I thought the movie was a little long. I went in knowing that I would be in the theater for nearly three hours once the previews were added in. The movie seemed to move pretty well, but there were a few lag points that could have been tightened up to cut 10–15 minutes from the final run time. It didn’t help that the theater we went to did not have the most comfortable or adjustable seats I’ve ever sat in.

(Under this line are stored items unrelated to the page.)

-- ==== Sys2Proof/Machine/State.lean ====
section
/-!
DEFINITION. The state of one GK-7224, as plain data: every register, buffer, queue, counter, mode and pin the spec
names, grouped by the part that holds it, and the queue of waiting commands. Registers of numbered parts are sparse
maps whose unlisted entries read as the part's reset value. Each field's comment names its rule and its reset value.
-/

namespace Sys2Proof.Machine

/-! ### The module (01, 12) -/

/-- Module states of Table 1-5 (R23). -/
inductive ModState where | off | held | boot | ready | running | drain | faulted
  deriving DecidableEq, Repr

/-- TOP block and what the transitions of R25 need. -/
structure Top where
  /-- TOP_STATE.STATE, 3 bits (R24). Reset: HELD. -/
  st : ModState := .held
  /-- TOP_STATE.PREV_STATE (R24). Reset: OFF. -/
  prev : ModState := .off
  /-- TOP_STATE.CAUSE, 4 bits (R25). Reset: 0x0. -/
  cause : BitVec 4 := 0
  /-- TOP_STATE.TRANSITIONS, 8 bits (R25). Reset: 0x00. -/
  transitions : BitVec 8 := 0
  /-- TOP_STATE.FIRST_BREAK: the sense pin is open (R387). Reset: —, live; DESIGN CHOICE false (log entry 4). -/
  pinOpen : Bool := false
  /-- Drain causes still present, by CAUSE code 6, 7, 8 (R25). Reset: none. -/
  drainCauses : List Nat := []
  /-- TOP_HBM_STACKS.STACK_AVAIL, bits of stacks H0–H23 (R132). Reset: 0. -/
  hbmUp : BitVec 24 := 0
  /-- TOP_HBM_PAGES.LOADABLE_PAGES, 32 bits (R132). Reset: 0. -/
  pages : W32 := 0
  /-- Tray bus absent or out of range (R310, R389). Reset: false (50 V present, R25). -/
  busLost : Bool := false
  /-- Tray bus voltage at the blades, 10 mV units: RAIL_IN.VIN (Table 13-6). Reset: 0. -/
  vin : Nat := 0
  /-- Control rails CTLA, CTLB in regulation (R20). Reset: true (R25: HELD is entered with both in regulation). -/
  ctlA : Bool := true
  ctlB : Bool := true
  /-- HBMA or HBMB was powered off, so the next BOOT trains HBM in full (R291). Reset: true (cold reset, R284). -/
  hbmOff : Bool := true
  /-- Highest HBM junction or rail power-off: rails other than CTLA, CTLB are off (R25). Reset: true (HELD, R20). -/
  railsOff : Bool := true
  /-- Boot step reached (Table 12-11), as BOOT_TIMEOUT reports it (Table 16-3; log entry 114): 0 rails, 1 built-in tests, 2 HBM training,
  3 zero write and reserve, 4 enumeration, 5 first sweep, 6 Gauze ports. Reset: 0. -/
  bootStep : Nat := 0
  /-- The built-in tests of this boot have been taken account of (R290). Reset: false. -/
  tested : Bool := false
  /-- The stack that holds each bolt's reserve, as the last boot chose it (R130, R146). Reset: none. -/
  reserveAt : List (Option Nat) := []
  /-- GT at which the BOOT in progress began (R290). Reset: 0. -/
  bootGt : W64 := 0
  /-- GT at which the sense pin last opened, and at which the tray bus last left or came back into range (R310, R322, R390,
  R404). Reset: 0. -/
  pinGt : W64 := 0
  busGt : W64 := 0
  /-- The steps of a withdrawal have been taken (R404). Reset: false. -/
  withdrawn : Bool := false
  deriving DecidableEq, Repr

/-- CLK, TIME blocks and global time (12). -/
structure Clocks where
  /-- Global time, 64 bits (R279). Reset: 0. -/
  gt : W64 := 0
  /-- CLK_STAT.LOCKED: the root PLL is in lock and GT runs (R277, R279). Reset: false (locks later, in HELD). -/
  locked : Bool := false
  /-- Tile clock cycles since GT started, from which every TCYCLE is taken (R278; log entry 2). Reset: 0. -/
  tileCycles : W64 := 0
  /-- CLK_STAT.SOURCE: 0 crystal, 1 timing port, 2 holdover (Table 12-2). Reset: 0. -/
  source : BitVec 2 := 0
  /-- CLK_STAT.TIMING_PORT, 5 bits (Table 12-2). Reset: 0. -/
  timingPort : BitVec 5 := 0
  /-- CLK_STAT.SWITCHES, 8 bits (Table 12-2). Reset: 0. -/
  switches : BitVec 8 := 0
  /-- CLK_STAT.UNLOCKS, 8 bits (Table 12-2). Reset: 0. -/
  unlocks : BitVec 8 := 0
  /-- TIME_GT_HI: what each requester's last read of TIME_GT_LO latched, 32 bits, by requester (R282; log entry 164): clusters 0 and 1, host 2, service
  port 3, tile t 16 + t, mover 32b + m 2048 more, engine e of tile t 4096 + 4t + e. Reset: 0. -/
  gtHi : Tab W32 := []
  /-- TIME_SYNC.IN_SYNC, ROOT, DEPTH, LOADS, OFFSET (Table 12-5). Reset: 0. -/
  inSync : Bool := false
  root : Bool := false
  depth : BitVec 2 := 0
  loads : BitVec 8 := 0
  offset : BitVec 16 := 0
  /-- GT at which the last one-tt correction was made (R218: at most once every 64 tt). Reset: 0. -/
  lastCorrection : W64 := 0
  /-- One tt owed to GT by a withheld correction: the next tick does not advance it (R218). Reset: false. -/
  withhold : Bool := false
  /-- Timestamps of exchanges started by TIME_SYNC_EXCHANGE, by port (R218). Reset: none. -/
  syncs : Tab W64 := []
  deriving DecidableEq, Repr

/-! ### Tiles (02, 03, 04) -/

/-- Tile states (R60, Table 15-14). -/
inductive TileState where | reset | running | halted | stopped | retired
  deriving DecidableEq, Repr

/-- What holds the next bundle: `wfi` (R71), `fence.l`, `fence.g` (R136, R137), `fence.i` (R72). -/
inductive Hold where | none | wfi | fenceL | fenceG | fenceI
  deriving DecidableEq, Repr

/-- Why a register is poisoned: SUBCODE and address that FAR_POISON reports (Table 2-9). -/
structure Poison where
  sub : BitVec 8
  addr : W64
  deriving DecidableEq, Repr

/-- Where a far load delivers: nothing, a scalar or a vector register. -/
inductive FarDest where | none | scalar (n : Nat) | vector (n : Nat)
  deriving DecidableEq, Repr

/-- What a far access does at its target. -/
inductive FarKind where
  | load (signed : Bool)
  | store
  | amo (op : Nat)
  deriving DecidableEq, Repr

/-- One outstanding far access, translated (R39–R41). `data` is the store value or the atomic's operand. -/
structure FarAccess where
  id : Nat
  kind : FarKind
  dest : FarDest
  size : Nat
  va : W64
  pa : Nat
  data : Vec
  cmp : W64
  tagged : Bool
  /-- Issued before the tile was last reset: its error is no more the tile's (R273). -/
  stale : Bool := false
  deriving DecidableEq, Repr

/-- A released instruction not yet performed (R92): what it does, and the far-access number below which every store of
the tile must have ended first. -/
inductive ReleaseKind where
  | mvq (mover entry : Nat) (va : W64)
  | barArv (ctr : Nat) (inc : Nat)
  | cadDone
  deriving DecidableEq, Repr

/-- A release waiting for the stores before it (R92): what it does, and the number of the first far access not before it. -/
structure Release where
  what : ReleaseKind
  before : Nat
  deriving DecidableEq, Repr

/-- A streamed operand block that has arrived: its bytes, or none where an error made it NaN (R116, R118). -/
structure StreamBlock where
  index : Nat
  bytes : Option (List Byte)
  deriving DecidableEq, Repr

I would give No Time To Die a solid 3.5 stars. I do wonder if it is a movie that will improve on multiple viewings, especially when you can split those viewings up into shorter segments. My rating suffers a little because Daniel Craig made two of the best Bond films ever in Casino Royale and Skyfall, movies that will be tough for any future Bond to match. NTTD was also not an embarrassment like Roger Moore’s and Pierce Brosnan’s final installments in the series. Maybe not all the chances taken worked, but most of them did. And that sets this apart from so many movies in a series that too often follows the same checklist just with different names and places attached to it.

NTTD also locks in Craig as, at worst, the second best Bond ever. And I think he has a strong argument for being the best Bond. It’s tough to compare him to Sean Connery both because both their styles and the times they acted in were so different. However, none of the other actors who have played James Bond made the role theirs as successfully as Connery and Craig did.